Prompt:
The whole of the data is to be returned without a single change.

[Dataset records — start]

-- ==== Sys2Proof/Decode.lean ====
section
/-! DEFINITION. The decoder of the block's ports, total on any word, rejecting by name; the encoder, written from the
same tables (30_encoding.md R71 to R75, opcode_table.json); and the bit patterns of levels, phases and Result Codes. -/

namespace Sys2Proof

/-- Why a word on a port selects no row. -/
inductive DecodeError where
  /-- The word has a bit above the port's width: it cannot stand on that port (30_encoding.md R70). -/
  | wordTooWide (port : Port) (w : Nat)
  /-- A reserved phase code, 9 to 15 (30_encoding.md R75, R80). -/
  | reservedPhase (w : Nat)
deriving DecidableEq, Repr

/-- LOW is 0 and HIGH is 1 (00_scope.md R7). -/
def Level.bit : Level → Nat
  | .low => 0
  | .high => 1

/-- The level of a bit: bit 0 of the given number. -/
def Level.ofBit (n : Nat) : Level := if n % 2 = 1 then .high else .low

/-- The opposite level. -/
def Level.flip : Level → Level
  | .low => .high
  | .high => .low

/-- The number on the `phase` register (30_encoding.md R75). -/
def Phase.code : Phase → Nat
  | .idle => 0
  | .reqLow => 1
  | .reqHigh => 2
  | .ackLow => 3
  | .ackHigh => 4
  | .frame => 5
  | .decode => 6
  | .verify => 7
  | .done => 8

/-- The phase of a 4-bit code; the codes 9 to 15 are reserved (30_encoding.md R75). -/
def phaseOfCode : Nat → Option Phase
  | 0 => some .idle
  | 1 => some .reqLow
  | 2 => some .reqHigh
  | 3 => some .ackLow
  | 4 => some .ackHigh
  | 5 => some .frame
  | 6 => some .decode
  | 7 => some .verify
  | 8 => some .done
  | _ => none

/-- The number on the `result` port (30_encoding.md R73). -/
def ResultCode.code : ResultCode → Nat
  | .success => 0
  | .responseReady => 1
  | .checksumMismatch => 2
  | .timeout => 3

/-- The width of each port in bits (30_encoding.md R70). -/
def Port.width : Port → Nat
  | .cmd => 1
  | .ptcmd => 2
  | .phase => 4
  | .res => 2

/-- The micro-operation a phase selects (30_encoding.md R75). -/
def microOp : Phase → Instr
  | .idle => .idle
  | .reqLow => .reqLow
  | .reqHigh => .reqHigh
  | .ackLow => .ackLow
  | .ackHigh => .ackHigh
  | .frame => .frame
  | .decode => .decode
  | .verify => .verify
  | .done => .done

/-- Format CMD: the bit `start` (30_encoding.md R71). -/
def decodeCmd (w : Nat) : Instr := if w % 2 = 1 then .read else .nop

/-- Format PTCMD: bit 1 is `pt_start`, bit 0 is `pt_level` (30_encoding.md R72). -/
def decodePtCmd (w : Nat) : Instr :=
  if w / 2 % 2 = 1 then .measureLevel (Level.ofBit w) else .ptNop (Level.ofBit w)

/-- Format PHASE (30_encoding.md R75). -/
def decodePhase (w : Nat) : Except DecodeError Instr :=
  match phaseOfCode w with
  | some p => .ok (microOp p)
  | none => .error (.reservedPhase w)

/-- Format RES (30_encoding.md R73). -/
def decodeRes (w : Nat) : Instr :=
  match w with
  | 0 => .resSuccess
  | 1 => .resResponseReady
  | 2 => .resChecksumMismatch
  | _ => .resTimeout

/-- The decoder: the row that a word selects on a port (30_encoding.md R84, R81). -/
def decode (p : Port) (w : Nat) : Except DecodeError Instr :=
  if w < 2 ^ p.width then
    match p with
    | .cmd => .ok (decodeCmd w)
    | .ptcmd => .ok (decodePtCmd w)
    | .phase => decodePhase w
    | .res => .ok (decodeRes w)
  else .error (.wordTooWide p w)

/-- The encoder: the port an operation appears on, and its word there (the `encoding` column of the table). -/
def encode : Instr → Port × Nat
  | .read => (.cmd, 1)
  | .nop => (.cmd, 0)
  | .measureLevel l => (.ptcmd, 2 + l.bit)
  | .ptNop x => (.ptcmd, x.bit)
  | .idle => (.phase, 0)
  | .reqLow => (.phase, 1)
  | .reqHigh => (.phase, 2)
  | .ackLow => (.phase, 3)
  | .ackHigh => (.phase, 4)
  | .frame => (.phase, 5)
  | .decode => (.phase, 6)
  | .verify => (.phase, 7)
  | .done => (.phase, 8)
  | .resSuccess => (.res, 0)
  | .resResponseReady => (.res, 1)
  | .resChecksumMismatch => (.res, 2)
  | .resTimeout => (.res, 3)

/-- The port a table word of `nbits` bits is read on (log 8). The table's rows of one bit are CMD, of two bits PTCMD
(or RES, a response no decoder of the block reads), of four bits PHASE; rounded up to a whole byte the widths no
longer tell the ports apart, and the word is read on the port that plays the opcode's part, `phase` (30_encoding.md
R75). -/
def portOfWidth (nbits : Nat) : Port :=
  match nbits with
  | 1 => .cmd
  | 2 => .ptcmd
  | _ => .phase

/-- The operation this decoder reads from a word of the opcode table. -/
def decodeTableWord (nbits w : Nat) : Option Instr :=
  match decode (portOfWidth nbits) w with
  | .ok i => some i
  | .error _ => none

end Sys2Proof
end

[Dataset records — finish]

Expected answer:
-- ==== Sys2Proof/Decode.lean ====
section
/-! DEFINITION. The decoder of the block's ports, total on any word, rejecting by name; the encoder, written from the
same tables (30_encoding.md R71 to R75, opcode_table.json); and the bit patterns of levels, phases and Result Codes. -/

namespace Sys2Proof

/-- Why a word on a port selects no row. -/
inductive DecodeError where
  /-- The word has a bit above the port's width: it cannot stand on that port (30_encoding.md R70). -/
  | wordTooWide (port : Port) (w : Nat)
  /-- A reserved phase code, 9 to 15 (30_encoding.md R75, R80). -/
  | reservedPhase (w : Nat)
deriving DecidableEq, Repr

/-- LOW is 0 and HIGH is 1 (00_scope.md R7). -/
def Level.bit : Level → Nat
  | .low => 0
  | .high => 1

/-- The level of a bit: bit 0 of the given number. -/
def Level.ofBit (n : Nat) : Level := if n % 2 = 1 then .high else .low

/-- The opposite level. -/
def Level.flip : Level → Level
  | .low => .high
  | .high => .low

/-- The number on the `phase` register (30_encoding.md R75). -/
def Phase.code : Phase → Nat
  | .idle => 0
  | .reqLow => 1
  | .reqHigh => 2
  | .ackLow => 3
  | .ackHigh => 4
  | .frame => 5
  | .decode => 6
  | .verify => 7
  | .done => 8

/-- The phase of a 4-bit code; the codes 9 to 15 are reserved (30_encoding.md R75). -/
def phaseOfCode : Nat → Option Phase
  | 0 => some .idle
  | 1 => some .reqLow
  | 2 => some .reqHigh
  | 3 => some .ackLow
  | 4 => some .ackHigh
  | 5 => some .frame
  | 6 => some .decode
  | 7 => some .verify
  | 8 => some .done
  | _ => none

/-- The number on the `result` port (30_encoding.md R73). -/
def ResultCode.code : ResultCode → Nat
  | .success => 0
  | .responseReady => 1
  | .checksumMismatch => 2
  | .timeout => 3

/-- The width of each port in bits (30_encoding.md R70). -/
def Port.width : Port → Nat
  | .cmd => 1
  | .ptcmd => 2
  | .phase => 4
  | .res => 2

/-- The micro-operation a phase selects (30_encoding.md R75). -/
def microOp : Phase → Instr
  | .idle => .idle
  | .reqLow => .reqLow
  | .reqHigh => .reqHigh
  | .ackLow => .ackLow
  | .ackHigh => .ackHigh
  | .frame => .frame
  | .decode => .decode
  | .verify => .verify
  | .done => .done

/-- Format CMD: the bit `start` (30_encoding.md R71). -/
def decodeCmd (w : Nat) : Instr := if w % 2 = 1 then .read else .nop

/-- Format PTCMD: bit 1 is `pt_start`, bit 0 is `pt_level` (30_encoding.md R72). -/
def decodePtCmd (w : Nat) : Instr :=
  if w / 2 % 2 = 1 then .measureLevel (Level.ofBit w) else .ptNop (Level.ofBit w)

/-- Format PHASE (30_encoding.md R75). -/
def decodePhase (w : Nat) : Except DecodeError Instr :=
  match phaseOfCode w with
  | some p => .ok (microOp p)
  | none => .error (.reservedPhase w)

/-- Format RES (30_encoding.md R73). -/
def decodeRes (w : Nat) : Instr :=
  match w with
  | 0 => .resSuccess
  | 1 => .resResponseReady
  | 2 => .resChecksumMismatch
  | _ => .resTimeout

/-- The decoder: the row that a word selects on a port (30_encoding.md R84, R81). -/
def decode (p : Port) (w : Nat) : Except DecodeError Instr :=
  if w < 2 ^ p.width then
    match p with
    | .cmd => .ok (decodeCmd w)
    | .ptcmd => .ok (decodePtCmd w)
    | .phase => decodePhase w
    | .res => .ok (decodeRes w)
  else .error (.wordTooWide p w)

/-- The encoder: the port an operation appears on, and its word there (the `encoding` column of the table). -/
def encode : Instr → Port × Nat
  | .read => (.cmd, 1)
  | .nop => (.cmd, 0)
  | .measureLevel l => (.ptcmd, 2 + l.bit)
  | .ptNop x => (.ptcmd, x.bit)
  | .idle => (.phase, 0)
  | .reqLow => (.phase, 1)
  | .reqHigh => (.phase, 2)
  | .ackLow => (.phase, 3)
  | .ackHigh => (.phase, 4)
  | .frame => (.phase, 5)
  | .decode => (.phase, 6)
  | .verify => (.phase, 7)
  | .done => (.phase, 8)
  | .resSuccess => (.res, 0)
  | .resResponseReady => (.res, 1)
  | .resChecksumMismatch => (.res, 2)
  | .resTimeout => (.res, 3)

/-- The port a table word of `nbits` bits is read on (log 8). The table's rows of one bit are CMD, of two bits PTCMD
(or RES, a response no decoder of the block reads), of four bits PHASE; rounded up to a whole byte the widths no
longer tell the ports apart, and the word is read on the port that plays the opcode's part, `phase` (30_encoding.md
R75). -/
def portOfWidth (nbits : Nat) : Port :=
  match nbits with
  | 1 => .cmd
  | 2 => .ptcmd
  | _ => .phase

/-- The operation this decoder reads from a word of the opcode table. -/
def decodeTableWord (nbits w : Nat) : Option Instr :=
  match decode (portOfWidth nbits) w with
  | .ok i => some i
  | .error _ => none

end Sys2Proof
end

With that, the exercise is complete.